Oleh Romanovych Luzhnyi (; born 5 August 1968) is a Ukrainian former professional footballer who played as a right-back.

Club career
Luzhnyi is a product of the Karpaty sports school (coached by Yuriy Hdanskyi and Yuriy Dyachuk-Stavytskyi) and later studied at the Lviv State School of Physical Culture. He first played for Ukrainian clubs Torpedo Lutsk (1985–88) and SKA Karpaty Lviv (1988) in Soviet lower football leagues.

Dynamo Kyiv

Luzhnyi signed for Dynamo Kyiv in 1989 and became a regular at right-back, winning the domestic double in 1990 and seven consecutive Ukrainian league titles between 1993 and 1999. He was the captain of Dynamo Kyiv's Champions League sides that defeated FC Barcelona 3–0 at home and 4–0 away in the group stage of the 1997–98 season and eliminated holders Real Madrid 3–1 on aggregate in the quarter finals en route to the semi-finals in 1998–99.

Arsenal
Luzhnyi signed for English club Arsenal in the summer of 1999 after impressing manager Arsène Wenger in Kyiv's clashes with Arsenal in the Champions League. He was signed as cover for Lee Dixon, although he was unable to fully displace the England international. While never a regular starter with the Gunners (the young Cameroonian Lauren was signed a year later as Dixon's long-term replacement), Luzhnyi still played 110 matches in four years at the club, either at right-back or, less frequently, at centre-back, and even captained the team once in the League Cup. In the 2001–02 season he won a double (the FA Premier League and the FA Cup) with Arsenal. He contributed 18 league appearances as Arsenal won the 2001-02 FA Premier League. His last match for the Gunners was the 2003 FA Cup Final (which Arsenal won, beating Southampton 1–0), Luzhny's best performance for the club.

Wolverhampton Wanderers
Luzhnyi signed for newly promoted Wolverhampton Wanderers in the summer of 2003. He spent a single season there, but only made ten appearances for the side and was released by Wolves in the summer of 2004 following their relegation from the Premier League.

International career

On the international stage, Luzhnyi made his debut at the age of 20 for the Soviet Union in 1989, winning eight caps but missing the 1990 World Cup because of injury. After the Soviet Union's dissolution, Luzhnyi went on to play for Ukraine, playing 52 times for his country between 1992 and 2003, although his side never reached a tournament finals, losing three times in the play-offs.

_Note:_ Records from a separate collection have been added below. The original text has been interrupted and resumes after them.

-- ==== Sys2Proof/Safety.lean ====
section
/-! DEFINITION. What a legal state of the block is: the relations between the fields of State that the rules of spec/
promise, which every step is to keep. -/

namespace Sys2Proof.Machine

/-- DBUF and FB fit their depth N_DUR, which is in R6's range; FB holds NCLS + NRUNS codes (R6, R48, R49, R154). -/
abbrev State.BuffersLegal (s : State) : Prop :=
  s.cfg.legal ∧ s.dbuf.length ≤ s.cfg.nDur ∧ s.fb.length ≤ s.cfg.nDur ∧ s.ncls.toNat + s.nruns.toNat = s.fb.length

/-- ERRCODE is one of R210's codes, and STATUS.ERR is set exactly when one is recorded (R37, R210, R211). -/
abbrev State.ErrorsLegal (s : State) : Prop := s.errCode.toNat ≤ 8 ∧ (s.err = true ↔ s.errCode ≠ 0)

/-- RRES is never 7 (R38), and no more combinations were tried than there are (R163). -/
abbrev State.ResultsLegal (s : State) : Prop := s.rres ≠ 7 ∧ s.ntried.toNat ≤ s.ncomb.toNat

/-- STATUS.REPEAT = 1 implies STATUS.ARMED = 1 (R133). -/
abbrev State.DetectorLegal (s : State) : Prop := s.repeatGap = true → s.armed = true

/-- VSTAT is 0 unless LENOK is 1, PASS is PROTOK (R43), and CSUM's two differences are those of its bytes (R44). -/
abbrev State.VerdictLegal (s : State) : Prop :=
  (s.vstat.getLsbD 8 = false → s.vstat = 0) ∧ s.vstat.getLsbD 10 = s.vstat.getLsbD 9
    ∧ s.csum.extractLsb' 16 8 = s.csum.extractLsb' 8 8 - s.csum.extractLsb' 0 8
    ∧ s.csum.extractLsb' 24 8 = s.csum.extractLsb' 0 8 - s.csum.extractLsb' 8 8

/-- A legal state of the block. -/
abbrev State.Legal (s : State) : Prop :=
  s.BuffersLegal ∧ s.ErrorsLegal ∧ s.ResultsLegal ∧ s.DetectorLegal ∧ s.VerdictLegal

end Sys2Proof.Machine
end

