/-- The statement's answer to an error is that of the opcode's mnemonic. -/
theorem ite_opOf_eq_erroredBy (hop : opcodeField w = m.opcode) (c : BitVec 8) (s : State) :
    (if opOf w = 0x0A ∨ opOf w = 0x0B ∨ opOf w = 0x0C then erroredRead c s else errored c s) = erroredBy m c s := by
  have hopcode : opOf w = m.opcode.toNat := opOf_eq_rowOf_iff.mpr hop
  simp only [erroredBy, hopcode, reads_iff_opcode]

/-- An illegal opcode is no read's. -/
theorem not_read_of_illegal (h : ∀ row ∈ opcodeRows, opOf w ≠ row.opcode) :
    ¬ (opOf w = 0x0A ∨ opOf w = 0x0B ∨ opOf w = 0x0C) := by
  rintro (hrd | hrdd | hrdf)
  · exact h (rowOf .rd) (mem_opcodeRows_iff.mpr ⟨_, rfl⟩) hrd
  · exact h (rowOf .rdd) (mem_opcodeRows_iff.mpr ⟨_, rfl⟩) hrdd
  · exact h (rowOf .rdf) (mem_opcodeRows_iff.mpr ⟨_, rfl⟩) hrdf

/-- A word is illegal, or its opcode is a mnemonic's. -/
theorem illegal_or_opcode (w : Word) :
    (∀ row ∈ opcodeRows, opOf w ≠ row.opcode) ∨ ∃ m : Mnemonic, opcodeField w = m.opcode := by
  by_cases h : ∃ m : Mnemonic, opcodeField w = m.opcode
  · exact .inr h
  · refine .inl fun row hrow hop => h ?_
    obtain ⟨m, rfl⟩ := mem_opcodeRows_iff.mp hrow
    exact ⟨m, opOf_eq_rowOf_iff.mp hop⟩

/-- The answer to a word whose opcode is in the map: a set reserved bit, or its command's answer. -/
theorem answer_acceptWord {s : State} (hop : opcodeField w = m.opcode) (hbuf : s.dbuf.length ≤ s.cfg.nDur) :
    Answer m s (firstError w s) (acceptWord w s) := by
  by_cases hres : w &&& m.format.reserved = 0
  · have hanswer := answer_exec (m.withOperands w) hbuf
    rwa [withOperands_mnemonic, ← firstError_of_command hop hres, ← acceptWord_ok (decode_ok hop hres)] at hanswer
  · rw [firstError_of_reserved hop hres]
    exact (acceptWord_error (decode_reserved hop hres) s).trans (congrArg _ (rejectWord_reservedBits m s))

end Words

/-! ### The obligation -/

/-- Settles O50: an illegal opcode is the first error and no read's; for any other the answer is `answer_acceptWord`'s. -/
theorem errorsArePreciseAndOrdered : Obligations.ErrorsArePreciseAndOrdered := by
  intro w s hbuf
  rcases illegal_or_opcode w with hillegal | ⟨m, hop⟩
  case inl =>
    rw [firstError_of_illegal hillegal]
    refine ⟨fun c hc => ?illegal, fun hnone => absurd hnone (Option.some_ne_none 1)⟩
    case illegal =>
      rw [if_neg (not_read_of_illegal hillegal), acceptWord_error (decode_illegal hillegal), ← Option.some.inj hc,
        rejectWord_illegalOpcode]
  case inr =>
    have hopcode : opOf w = m.opcode.toNat := opOf_eq_rowOf_iff.mpr hop
    have hanswer := answer_acceptWord hop hbuf
    refine ⟨fun c hc => ?error, fun hnone => ?errorFree⟩
    case error =>
      rw [hc] at hanswer
      rw [ite_opOf_eq_erroredBy hop]
      exact hanswer
    case errorFree =>
      rw [hnone] at hanswer
      obtain ⟨t, ht, hkept, hresponds⟩ := hanswer
      rw [hopcode, ← reads_iff_opcode]
      exact ⟨t, ht, fun hrst hclrst => hkept (fun h => hrst (h ▸ rfl)) (fun h => hclrst (h ▸ rfl)), hresponds⟩

end Sys2Proof.Proofs.Errors
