-- ==== Sys2Proof/Machine/Segments.lean ====
section
/-!
DEFINITION. Segment management: MAP and UNMAP (45_segments.md).
-/
namespace Sys2Proof.Machine

/-- MAP (R250). -/
def execMap (rb rc : Reg) (s : State) : Host.Outcome State Fault Refusal :=
  retire s fun s => (segAlloc s (readReg s rc)).map (fun a => writeReg a.2 rb a.1)

/-- UNMAP (R251). -/
def execUnmap (rc : Reg) (s : State) : Host.Outcome State Fault Refusal :=
  retire s fun s => segFree s (readReg s rc)

end Sys2Proof.Machine
end

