-- ==== Sys2Proof/Laws/Decode.lean ====
section
/-!
SUPPORT. What each encoding format puts where (R102 to R106): the opcode, each register field, the value of LV, and zeros in
the unused bits (R115).
-/
namespace Sys2Proof

theorem toFin_regBits (r : Reg) : (regBits r).toFin = r := rfl

@[simp] theorem opcode_encRRR (op : BitVec 4) (ra rb rc : Reg) : (encRRR op ra rb rc).extractLsb' 28 4 = op := by
  ext i hi
  simp only [encRRR, BitVec.getElem_extractLsb', BitVec.getLsbD_append]
  interval_cases i <;> rfl

@[simp] theorem ra_encRRR (op : BitVec 4) (ra rb rc : Reg) : regField (encRRR op ra rb rc) 6 = ra := by
  have h : (encRRR op ra rb rc).extractLsb' 6 3 = regBits ra := by
    ext i hi
    simp only [encRRR, BitVec.getElem_extractLsb', BitVec.getLsbD_append]
    interval_cases i <;> rfl
  rw [regField, h, toFin_regBits]

@[simp] theorem rb_encRRR (op : BitVec 4) (ra rb rc : Reg) : regField (encRRR op ra rb rc) 3 = rb := by
  have h : (encRRR op ra rb rc).extractLsb' 3 3 = regBits rb := by
    ext i hi
    simp only [encRRR, BitVec.getElem_extractLsb', BitVec.getLsbD_append]
    interval_cases i <;> rfl
  rw [regField, h, toFin_regBits]

@[simp] theorem rc_encRRR (op : BitVec 4) (ra rb rc : Reg) : regField (encRRR op ra rb rc) 0 = rc := by
  have h : (encRRR op ra rb rc).extractLsb' 0 3 = regBits rc := by
    ext i hi
    simp only [encRRR, BitVec.getElem_extractLsb', BitVec.getLsbD_append]
    interval_cases i <;> rfl
  rw [regField, h, toFin_regBits]

theorem unused_encRRR (op : BitVec 4) (ra rb rc : Reg) : (encRRR op ra rb rc) &&& ~~~0xF00001FF#32 = 0#32 := by
  apply BitVec.eq_of_getLsbD_eq
  intro i hi
  simp only [encRRR, BitVec.getLsbD_and, BitVec.getLsbD_append]
  interval_cases i <;> simp

@[simp] theorem opcode_encBC (op : BitVec 4) (rb rc : Reg) : (encBC op rb rc).extractLsb' 28 4 = op := by
  ext i hi
  simp only [encBC, BitVec.getElem_extractLsb', BitVec.getLsbD_append]
  interval_cases i <;> rfl

@[simp] theorem rb_encBC (op : BitVec 4) (rb rc : Reg) : regField (encBC op rb rc) 3 = rb := by
  have h : (encBC op rb rc).extractLsb' 3 3 = regBits rb := by
    ext i hi
    simp only [encBC, BitVec.getElem_extractLsb', BitVec.getLsbD_append]
    interval_cases i <;> rfl
  rw [regField, h, toFin_regBits]

@[simp] theorem rc_encBC (op : BitVec 4) (rb rc : Reg) : regField (encBC op rb rc) 0 = rc := by
  have h : (encBC op rb rc).extractLsb' 0 3 = regBits rc := by
    ext i hi
    simp only [encBC, BitVec.getElem_extractLsb', BitVec.getLsbD_append]
    interval_cases i <;> rfl
  rw [regField, h, toFin_regBits]

theorem unused_encBC (op : BitVec 4) (rb rc : Reg) : (encBC op rb rc) &&& ~~~0xF000003F#32 = 0#32 := by
  apply BitVec.eq_of_getLsbD_eq
  intro i hi
  simp only [encBC, BitVec.getLsbD_and, BitVec.getLsbD_append]
  interval_cases i <;> simp

@[simp] theorem opcode_encC (op : BitVec 4) (rc : Reg) : (encC op rc).extractLsb' 28 4 = op := by
  ext i hi
  simp only [encC, BitVec.getElem_extractLsb', BitVec.getLsbD_append]
  interval_cases i <;> rfl

@[simp] theorem rc_encC (op : BitVec 4) (rc : Reg) : regField (encC op rc) 0 = rc := by
  have h : (encC op rc).extractLsb' 0 3 = regBits rc := by
    ext i hi
    simp only [encC, BitVec.getElem_extractLsb', BitVec.getLsbD_append]
    interval_cases i <;> rfl
  rw [regField, h, toFin_regBits]

theorem unused_encC (op : BitVec 4) (rc : Reg) : (encC op rc) &&& ~~~0xF0000007#32 = 0#32 := by
  apply BitVec.eq_of_getLsbD_eq
  intro i hi
  simp only [encC, BitVec.getLsbD_and, BitVec.getLsbD_append]
  interval_cases i <;> simp

@[simp] theorem opcode_encN (op : BitVec 4) : (encN op).extractLsb' 28 4 = op := by
  ext i hi
  simp only [encN, BitVec.getElem_extractLsb', BitVec.getLsbD_append]
  interval_cases i <;> rfl

theorem unused_encN (op : BitVec 4) : (encN op) &&& ~~~0xF0000000#32 = 0#32 := by
  apply BitVec.eq_of_getLsbD_eq
  intro i hi
  simp only [encN, BitVec.getLsbD_and, BitVec.getLsbD_append]
  interval_cases i <;> simp

@[simp] theorem opcode_encLV (op : BitVec 4) (ra : Reg) (value : BitVec 25) : (encLV op ra value).extractLsb' 28 4 = op := by
  ext i hi
  simp only [encLV, BitVec.getElem_extractLsb', BitVec.getLsbD_append]
  interval_cases i <;> rfl

@[simp] theorem ra_encLV (op : BitVec 4) (ra : Reg) (value : BitVec 25) : regField (encLV op ra value) 25 = ra := by
  have h : (encLV op ra value).extractLsb' 25 3 = regBits ra := by
    ext i hi
    simp only [encLV, BitVec.getElem_extractLsb', BitVec.getLsbD_append]
    interval_cases i <;> rfl
  rw [regField, h, toFin_regBits]

@[simp] theorem value_encLV (op : BitVec 4) (ra : Reg) (value : BitVec 25) : (encLV op ra value).extractLsb' 0 25 = value := by
  ext i hi
  simp only [encLV, BitVec.getElem_extractLsb', BitVec.getLsbD_append]
  interval_cases i <;> rfl

end Sys2Proof
end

Luzhnyi captained the national side a record 39 times and achieved immense personal recognition in his country. In December 2000 he was voted into the Ukrainian 'Team of the Century' according to a poll by The Ukrainsky Futbol weekly. Luzhnyi received the fourth biggest number of votes, behind only to Oleh Blokhin, Andriy Shevchenko and Anatoliy Demyanenko.

Managerial career
Luzhnyi had a brief spell at Latvian side FK Venta as player-coach in 2005, but left the club after it ran into financial problems. He has now retired from playing and in June 2006 became assistant coach at Dynamo Kyiv.

Luzhnyi was named interim manager of Dynamo Kyiv on 5 November 2007 after the resignation of Yozhef Sabo. He led the club to three league wins in three matches, including a 2–1 home victory against perennial rivals Shakhtar Donetsk, as well as into the semifinals of the Ukrainian Cup. However, during the same period Dynamo suffered heavy Champions League defeats away at Manchester United and Sporting Lisbon and at home to Roma.

On 8 December 2007, Dynamo Kyiv unveiled a new permanent manager, Yury Syomin, and a few days later it was announced that Luzhnyi would continue as an assistant coach under the new manager.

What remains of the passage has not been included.